There is also the sex problem. Before you were married, holidays were always treated as safaris. The moment you boarded the train at Victoria, the sap started rising, the eye started roving on the lookout for a holiday playmate. After you’re married, the hunting instinct dies very hard. As a friend of mine said: ‘Taking a married man to the South of France is rather like taking a foxhound to a meet on a lead, and not letting him join in the chase.’

I’m not a believer in retaliation but if your husband does get a crush on another girl on holiday — carrying her beachbag, always ready with a large towel when she comes up from the sea — your best answer rather than sulking is to take to the nearest gigolo. And if there isn’t a gigolo to take, comfort yourself with the thought that holiday romances seldom last beyond the holiday.

Going on holiday with friends, of course, is one of the quickest ways of losing them. The most amiable people turn into absolute monsters when they’ve got too much spare time on their hands.

Everyone will either want to do different things (lying in the sun, sightseeing, diving, pony trekking, or merely getting drunk) or else no one will admit what they want to do, and go round looking martyred:

‘What would you like to do today, my darling?’

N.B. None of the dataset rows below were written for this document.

/-- The issues of one piece of the read or the write side. -/
def State.pieceIssues (s : State) (p : Plan1) (cell : Nat) (wr : Bool) (r : Run) : List Issue :=
  match s.copyPlace cell p.remote wr r with
  | .fault c n j => [⟨n, c, word (r.sp * 2 ^ 60 + (r.off + j) % 2 ^ 60), 0, 0⟩]
  | .absent c => [⟨3, 0, r.addr, if wr then 4 else 3, c⟩]
  | .ok pa _ g _ home =>
    (match p.needs with
     | some (onRead, cls) => if onRead != wr && home != cls then [⟨2, 0x05, r.addr, 0, 0⟩] else []
     | none => []) ++
    (if wr && g && (p.policy == 0 || pa % 256 != 0 || r.n % 256 != 0) then [⟨6, 0x05, r.addr, 0, 0⟩] else []) ++
    (if decide (144 ≤ paPackage pa) && decide (paPackage pa < 240) && (p.op == 1 || p.op == 2 || p.op == 4) then [⟨0, 0x01, 0, 0, 0⟩] else [])

/-- The bytes a read of a run meets, for the length of a ZB stream: where they cannot be read they count as 0. -/
def State.peek (s : State) (cell : Nat) (remote : Bool) (r : Run) (i : Nat) : MByte :=
  let b : Run := ⟨r.sp, r.off + i, 1⟩
  match s.copyPlace cell remote false b with
  | .ok pa _ _ _ _ =>
    if r.sp == 14 then (s.st.shadowByte cell (r.off + i)).getD (s.coreByte s.st.coreIdx pa, s.corePoison s.st.coreIdx pa)
    else (s.coreByte s.st.coreIdx pa, s.corePoison s.st.coreIdx pa)
  | _ => (0, false)

/-- Whether every byte of a range can be reached. -/
def State.readable (s : State) (cell : Nat) (remote : Bool) (r : Run) : Bool :=
  r.pieces.all fun q => match s.copyPlace cell remote false q with | .ok _ _ _ _ _ => true | _ => false

/-- The bytes of n blocks of a ZB stream at a run's start, as far as they can be read. -/
def State.zbExtent (s : State) (cell : Nat) (remote : Bool) (r : Run) : Nat → Nat → Nat
  | 0, pos => pos
  | n + 1, pos =>
    if !s.readable cell remote ⟨r.sp, r.off + pos, 32⟩ then pos + 32
    else
      let len := zbLength ((List.range 32).map fun i => (s.peek cell remote r (pos + i)).1)
      if !s.readable cell remote ⟨r.sp, r.off + pos, len⟩ then pos + len
      else s.zbExtent cell remote r n (pos + len)

/-- The images with the length of each ZB stream they read filled in. -/
def State.sized (s : State) (p : Plan1) : Plan1 :=
  if !p.size.inZb then p
  else { p with images := p.images.map fun i =>
    { i with reads := i.reads.map fun r => { r with n := s.zbExtent i.rcell p.remote r (p.size.mid / 1024) 0 } } }

/-- What a side of an image is read through: the runs one after another. -/
def runsByte (rs : List Run) (i : Nat) : Option (Run × Nat) :=
  match rs with
  | [] => none
  | r :: t => if i < r.n then some (r, i) else runsByte t (i - r.n)

/-- The bytes of the read side of an image, in order; a ZB stream has no end here. -/
def State.readSide (s : State) (p : Plan1) (i : Image1) : Nat → MByte :=
  match p.size.inZb, i.reads with
  | true, r :: _ => s.peek i.rcell p.remote r
  | _, rs => fun k => match runsByte rs k with
    | some (r, j) => s.peek i.rcell p.remote r j
    | none => (0, false)

/-- What the write side of an image receives, and the offset of a ZB block that fails. -/
def State.produced (s : State) (p : Plan1) (i : Image1) : List MByte × Option Nat := transform p.pat p.op p.size (Config.free s.freeCtr (2 ^ 62)).toNat (s.readSide p i)

/-- The images with the length of each ZB stream they write filled in (R224: the stream counts as one row). -/
def State.sizedOut (s : State) (p : Plan1) : Plan1 :=
  if !p.size.outZb then p
  else { p with images := p.images.map fun i =>
    let n := (s.produced p i).1.length
    { i with writes := i.writes.map fun r => { r with n := n } } }

/-- Every issue of the address checks of a copy. -/
def State.planIssues (s : State) (p : Plan1) : List Issue :=
  (p.images.map fun i =>
    (i.reads.map fun r => (r.pieces.map (s.pieceIssues p i.rcell false)).flatten).flatten ++
    (i.writes.map fun r => (r.pieces.map (s.pieceIssues p i.wcell true)).flatten).flatten).flatten

/-- The first issue by its step; of pages that are not resident, the lowest. -/
def firstIssue (l : List Issue) : Option Issue :=
  l.foldl (fun m x => match m with
    | none => some x
    | some y =>
      if x.step < y.step || (x.step == 3 && y.step == 3 && decide (x.addr.toNat < y.addr.toNat)) then some x else some y) none

/-- The places of every piece of one side. -/
def State.sidePlaces (s : State) (p : Plan1) (wr : Bool) : List (Run × Place) :=
  (p.images.map fun i =>
    ((if wr then i.writes else i.reads).map fun r =>
      r.pieces.map fun q => (q, s.copyPlace (if wr then i.wcell else i.rcell) p.remote wr q)).flatten).flatten

/-- R228: a home that holds no compressed pages: the expander, and a package that lacks profile C1. -/
def State.lacksC1 (s : State) (pa home : Nat) : Bool :=
  home == 2 || (decide (240 ≤ paPackage pa) && decide (paPackage pa < 255) &&
    (SMap.get [] s.hub.groups (paPackage pa - 240)).any fun m => m != s.hub.pkg && !Config.packageC1 m) ||
    (decide (paPackage pa < 240) && !Config.packageC1 (paPackage pa))

/-- The task address of the first piece of a copy's read side that lies on a compressed page. -/
def State.zAt (s : State) (p : Plan1) : Option Word :=
  (s.sidePlaces p false).findSome? fun e => match e.2 with | .ok _ _ _ z _ => if z then some e.1.addr else none | _ => none

/-- R228: the read side reaches a compressed page, and the write side a place where none are held. -/
def State.zExpands (s : State) (p : Plan1) : Bool :=
  let p := s.sizedOut (s.sized p)
  (s.zAt p).isSome && (s.sidePlaces p true).any fun e => match e.2 with | .ok pa _ _ _ h => s.lacksC1 pa h | _ => false

/-- What the checks at the head come to. -/
inductive CopyCheck where
  | begins (p : Plan1)
  | fault (code : Nat) (addr : Word)
  | page (i : Issue)
deriving DecidableEq, Repr

/-- A plan against the addresses of every byte it will touch (R215); of pages that are not resident the lowest holds it (R301). -/
def State.planCheck (s : State) (p : Plan1) : CopyCheck :=
  let p := s.sizedOut (s.sized p)
  match firstIssue (s.planIssues p) with
  | some i => if i.step == 3 then .page i else .fault i.code i.addr
  | none =>
    match p.drains with
    | some t => if p.size.inZb && p.images.any (fun i => i.reads.any fun r => decide (64 * (s.st.tile t).len < r.n)) then .fault 0x12 (word t)
      else .begins p
    | none => .begins p

/-- R422: a member of a put's group that cannot be reached: the address with its number. -/
def State.lostMember (s : State) (p : Plan1) : Option Word :=
  (s.sidePlaces p true).findSome? fun e => match e.2 with
    | .ok pa _ _ _ _ =>
      if decide (240 ≤ paPackage pa) && decide (paPackage pa < 255) then
        ((SMap.get [] s.hub.groups (paPackage pa - 240)).find? fun m => m != s.hub.pkg && SMap.get false s.hub.unreach m).map fun m =>
          word (m * 2 ^ 48 + pa % 2 ^ 48)
      else none
    | _ => none

/-- Every check of a copy at the head (R215). -/
def State.copyCheck (s : State) (op : COp) : CopyCheck :=
  match s.st.planCopy op false with
  | .error (c, a) => .fault c a
  | .ok p =>
    if s.zExpands p && !p.pat.raw then
      (match s.st.planCopy op true with
       | .error (c, a) => .fault c a
       | .ok p => s.planCheck p)
    else
      match s.planCheck p with
      | .begins q =>
        if s.zExpands p then .fault 0x10 ((s.zAt q).getD 0)
        else
          (match s.lostMember q with
           | some a => .fault 0x05 a
           | none => .begins q)
      | x => x

/-- R214: the translations of a copy's far pages, as it begins. -/
def State.takeLeaves (s : State) (p : Plan1) : List TlbEntry :=
  let pages := (((s.sidePlaces p false) ++ (s.sidePlaces p true)).filterMap fun e => if e.1.sp == 15 then some e.1.off else none)
  pages.foldl (fun l off =>
    if l.any fun t : TlbEntry => t.hit s.st.part off then l
    else match s.copyLookup (s.markerBehind off) off with
      | .leaf lf large => l ++ [⟨s.st.part, if large then off / 2 ^ 29 else off / 2 ^ 16, large, lf, false⟩]
      | .absent _ => l) []

/-- A far page of a side is of kind S. -/
def State.touchesS (s : State) (p : Plan1) (wr : Bool) : Bool :=
  (s.sidePlaces p wr).any fun e => match e.2 with | .ok _ k _ _ _ => k == 0 | _ => false

end Sys2Proof.Machine
end

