-- ==== Sys2Proof/Machine/Window.lean ====
section
/-! DEFINITION. Command windows (R235-R245): the checker's mismatches (R204, R205), the rollback of a window, and the
re-fetch of a poisoned tile. -/

namespace Sys2Proof.Machine

/-! ### The checker (R204, R205) -/

/-- R204: a word the checker compares, beside the engine words. -/
def isCompared : Instr → Bool
  | .loopb _ _ _ _ _ | .st _ _ _ _ | .swr _ _ | .fork _ | .syncs _ | .syncc _ | .spawn _ _ | .signal _ | .tend | .bar | .barw _ _ | .bara
  | .yield | .wear _ | .amoAdd _ _ _ _ _ | .amoAnd _ _ _ _ _ | .amoOr _ _ _ _ _ | .amoXor _ _ _ _ _ | .amoMin _ _ _ _ _ | .amoMax _ _ _ _ _
  | .amoMinn _ _ _ _ _ | .amoMaxn _ _ _ _ _ | .amoSwap _ _ _ _ _ | .amoCas _ _ _ _ _ | .amoFadd32 _ _ _ _ _ | .amoAddw _ _ _ _ _
  | .amoCasw _ _ _ _ _ | .amoSwapw _ _ _ _ _ => true
  | _ => false

/-- The word at PC, where the sequencer is about to execute it. -/
def State.nextWord (s : State) : Option Instr :=
  let st := s.st
  if !st.live || st.park.isSome || st.atJoin || st.saveReq || st.saving || st.rollback.isSome || !st.jobs.isEmpty then none
  else match s.nextFetch with
    | .ok i => some (st.stepped i)
    | .error _ => none

/-- R235: whether a word opens a window: its own issue, or a LOOPB whose body holds a marked word. -/
def State.marksWindow (s : State) (i : Instr) : Bool :=
  match i with
  | .loopb r v d c l =>
    (match s.loopbParts c.toNat d.toNat v.toNat l.toNat with
     | .ok parts => bf (s.st.rs r) 0 32 != 0 && s.st.opensBody (parts.map BodyPart.live).flatten
     | .error _ => false)
  | i => match s.st.engineWord i with
    | some w => s.st.opensWindow w.pay w.ts
    | none => false

/-- R238, R245: a mismatch at the word at PC: the window rolls back, or the task ends. At a marking word it falls in the window that
opens there, which waits for the loads under way. -/
def State.mismatch (s : State) : State :=
  match s.nextWord with
  | none => s
  | some i =>
    if !(isCompared i || (s.st.engineWord i).isSome) then s
    else if !s.st.again && s.marksWindow i then
      if s.st.awaiting then s
      else { s with st := { s.st.openWindow with rollback := some (.mismatch s.st.pc), stall := none } }
    else
      match s.st.win with
      | none => s.machineCheck s.st 1 s.st.pc 0
      | some _ =>
        if s.st.inReplay then s.machineCheck s.st 5 s.st.pc 0
        else { s with st := { s.st with rollback := some (.mismatch s.st.pc), stall := none } }

/-- CHECKER_MISMATCH (R205): the checker has produced another item. -/
def execCheckerMismatch (s : State) : Host.Outcome State Fault Refusal := .next s.mismatch

/-- CHECKER_TIMEOUT (R205): the checker has not produced the item within 64 cy, which is a mismatch. -/
def execCheckerTimeout (s : State) : Host.Outcome State Fault Refusal := .next s.mismatch

/-! ### Rolling back (R238) -/

/-- A map with the entries of a list of cells replaced by saved ones. -/
def SMap.restore {α : Type} [DecidableEq α] (d : α) (m saved : SMap α) (n : Nat) (cells : List Nat) : SMap α :=
  saved.foldl (fun m e => SMap.set d m e.1 e.2) (m.dropCells n cells)

/-- Step 2: the D snapshot comes back in every cell. -/
def State.restoreD (s : State) (w : Window) : State :=
  match w.dsnap with
  | none => s
  | some d =>
    let cells := s.st.grid
    let st := ((List.range 16).zip d.ft).foldl (fun (st : Strand) e => st.setSys (0x020 + e.1) e.2) s.st
    { s with st := { st with shape := d.shape, kstep := d.kstep },
             acc := SMap.restore 0 s.acc d.acc 4096 cells, accInt := SMap.restore false s.accInt d.accInt 16 cells,
             pt := SMap.restore PermTable.initial s.pt d.pt 16 cells, rs := SMap.restore RunSum.initial s.rs d.rs 16 cells }

/-- Step 2: the tile table comes back. -/
def Strand.restoreC (st : Strand) (w : Window) : Strand :=
  match w.csnap with
  | none => st
  | some c => { st with tiles := c.tiles }

/-- The command at a queue's head when its strand goes back: it waits on no tile; one of the window already performed, whose posts
hold it, is performed again for the posts still to come. -/
def Window.rewindHead (w : Window) (c : Cmd) : Cmd :=
  if c.done && decide (w.startSeq ≤ c.seq) then { c.kept with tok := c.tok } else { c with on := 64 }

/-- Step 5: a queue goes back to its first retained entry; the command at its head stands behind the retained ones. -/
def Queue.rewind (q : Queue) (w : Window) : Queue :=
  { q with cur := none, retained := [],
           items := q.retained.map Item.cmd ++ (q.cur.toList.map fun c => Item.cmd (w.rewindHead c)) ++ q.items }

/-- Step 4: the checkpoint comes back. -/
def Strand.restoreCheckpoint (st : Strand) (cp : Checkpoint) : Strand :=
  let st := { st with
    pc := cp.pc, wp := cp.wp, vwp := cp.vwp, guards := cp.guards, loops := cp.loops, rep := cp.rep, qname := cp.qname, qbinds := cp.qbinds,
    afterCall := none, stall := none }
  ((List.range 31).zip cp.regs).foldl (fun (st : Strand) e => st.setRs (BitVec.ofNat 5 (e.1 + 1)) e.2) st

/-- A strand that has gone back: its tile table and its queues; what the window performed is to be performed again in the same
order (R241), behind what an earlier window has still to perform again. -/
def Strand.rewound (st : Strand) (w : Window) : Strand :=
  let st := st.restoreC w
  { st with dq := st.dq.rewind w, cq := st.cq.rewind w, replay := st.replay ++ w.order, win := some { w with again := true } }

/-- R241: what the window's D commands and copies have written stands; performed again, they read what their tiles held the first time. -/
def Strand.shade (st : Strand) : Strand :=
  match st.win with
  | some w => { st with shadow := if st.replay.isEmpty then [] else st.shadow ++ w.undo }
  | none => st

/-- R238: the rollback is complete: the sequencer goes on, and the contained event is counted. -/
def State.contained (s : State) : State :=
  State.logDie { s with st := { s.st with rollback := none } } s.st.die 9 (some s.st.core) 0 0 0 0 0

/-- The re-execution of a window's units (R240). -/
def Window.reexec (w : Window) (intrap : Bool) : Option Reexec := if w.units == 0 then none else some ⟨w.units, w.loads, intrap, w.words⟩

/-- R238 once no copy of the strand is under way: the snapshots come back, the queues rewind; after a mismatch the sequencer
goes back to the checkpoint and executes again up to the dropped item (R240). A word that differs from its entry ends the task (R245). -/
def State.rollBack (s : State) (w : Window) (r : Rollback) : State :=
  match r with
  | .mismatch _ =>
    if s.st.awaiting then s
    else
      let s := s.restoreD w
      let st := ((s.st.rewound w).restoreCheckpoint w.cp).shade
      let st := { st with reexec := w.reexec st.intrap, win := st.win.map fun w => { w with units := 0 } }
      State.contained { s with st := st }
  | .poison t byte dword f e .found =>
    let s := s.restoreD w
    { s with st := { s.st.rewound w with rollback := some (.poison t byte dword f e .restored) } }
  | .poison _ _ _ _ _ _ => s
  | .differs a => s.machineCheck s.st 5 a 0

/-- WINDOW_ROLLBACK (R238). -/
def execWindowRollback (s : State) : Host.Outcome State Fault Refusal :=
  match s.st.rollback, s.st.win with
  | some r, some w => if !s.st.live || s.st.begunCopy.isSome then .next s else .next (s.rollBack w r)
  | _, _ => .next s

/-! ### The re-fetch (R239) -/

/-- A re-fetched byte of the tile is poisoned. -/
def State.refetchPoison (s : State) (p : Plan1) : Bool :=
  p.images.any fun i => i.writes.any fun r => (List.range r.n).any fun k => s.homePoison (towerPA i.wcell (r.off + k))

/-- The strand as the re-fetch of a tile finds it: the entry the D word read, empty. -/
def Strand.forRefetch (st : Strand) (tile : Nat) (e : Tile) : Strand := st.setTile tile { e with st := .empty }

/-- A re-fetch begins: the checks of its head, its leaves (R214). -/
def State.refetchBegin (s : State) (tile : Nat) (byte dword : Word) (f : FillRec) (e : Tile) : State :=
  let u : State := { s with st := s.st.forRefetch tile e }
  match u.copyCheck (f.copy tile) with
  | .fault _ _ => s.machineCheck s.st 10 dword byte
  | .page i => s.holdC i
  | .begins p =>
    if s.sOpen s.st || (u.touchesS p false && s.sBlocked s.st) then s
    else { s with st := { s.st with ctr := u.takeLeaves p, rollback := some (.poison tile byte dword f e .begun) } }

/-- The fill of a tile is performed again into the entry the D word read: no tokens and no carried word; then the tile table of the
snapshot stands. -/
def State.refetch (s : State) (tile : Nat) (byte dword : Word) (f : FillRec) (e : Tile) : State :=
  let now := s.st.tile tile
  let u : State := { s with st := s.st.forRefetch tile e }
  match u.begunPlan (f.copy tile) with
  | none => s.machineCheck s.st 10 dword byte
  | some p =>
    let r := u.moveImages p p.images
    let t : State := { r.1 with freeCtr := r.1.freeCtr + 1 }
    match r.2 with
    | some _ => t.machineCheck t.st 10 dword byte
    | none =>
      if t.refetchPoison p then t.machineCheck t.st 4 dword byte
      else State.contained { t with st := { (t.st.setTile tile now).shade with ctr := [] } }

/-- TILE_REFETCH (R239): the poisoned tile of a rollback is fetched again, ahead of every other C command. -/
def execTileRefetch (s : State) : Host.Outcome State Fault Refusal :=
  match s.st.rollback with
  | some (.poison t byte dword f e .restored) =>
    if !s.st.live || s.st.cheld.isSome || s.st.saving || s.resumeWaits 3 then .next s else .next ((s.resumed 3).refetchBegin t byte dword f e)
  | some (.poison t byte dword f e .begun) => if !s.st.live then .next s else .next (s.refetch t byte dword f e)
  | _ => .next s

end Sys2Proof.Machine
end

‘Anything you like, darling.’

‘Oh don’t be awkward.’

Particularly avoid going with people who are much richer than you (you’ll worry the whole time about spending too much) or poorer than you (or you’ll spend your time grumbling about their meanness).

We went to France once in a party of twelve, all great friends. It was a catastrophe. Meals were exactly like being back at school: ‘Hands up for salade niçoise.’ All the people who could speak French pulled rank on the people who couldn’t or didn’t dare. All the wives sulked because all the husbands had got crushes on the one single girl, who was sulking because she couldn’t hook the one single man. Bad will was absolutely rampant.

I am painting a gloomy picture of holidays, because I think people often feel that if they’ve had a disastrous holiday their marriage must be on the rocks. ‘If we can’t get on when we’re on holiday,’ they say, ‘there must be something radically wrong.’ Forget it. Cheerful pessimism is the best approach to a holiday, and console yourself that the most disastrous holidays are always the funniest in retrospect.

HOW TO BEHAVE

On holiday there is invariably one who does the planning — booking rooms, tickets, etc. — and one who resists being planned. If you’re the resister, cut down on the beefing, whether it’s about the lack of soap, coat-hangers, hot water, drawer space, bed space, or amount of garlic in the food. Remember when in Rome … and shut up about it.

Don’t overdo the sun — holidays are meant for lots of sex, and you won’t feel like it if you wince every time you touch each other. And it’s depressing to start peeling like a ticker-tape welcome as soon as you turn brown.

Travel is inclined to broaden the hips as well as the mind. Take a few shifts and larger sized trousers.

Take lots of books and sleeping pills. One often can’t sleep in hot countries, and nothing is more depressing than to feel that all of the good of your holiday is being wasted because of insomnia. Take something to settle your stomach, so you won’t spend all night thundering to the lavatory like the Gadarene Swine.

Remember you won’t be able to buy the Pill, or whatever you use, in a Catholic country. One couple were staying in a villa in Spain, and a particularly greedy guest came down one morning, found their contraceptive paste in the fridge, thought it was some exotic pâté and spread it on his toast for breakfast.

Go somewhere where there’s something to do: a casino, the odd night club, boats to sail, etc.

Money should be shared and kept an eye on: nothing wrecks a holiday more than the constant fear that you may run out.

Husbands and wives should do their own packing to avoid endless recriminations about spongebags, razors and cameras left behind.

It’s horrible coming home to a dirty untidy house. If you haven’t got a daily, pay a chum a couple of quid to come in the day before you get home to give the house a going over.

Don’t show slides. Don’t bore everyone when you get back with stories of your holiday. My husband refuses to talk about it, and hangs a notice on his office door saying ‘yes’.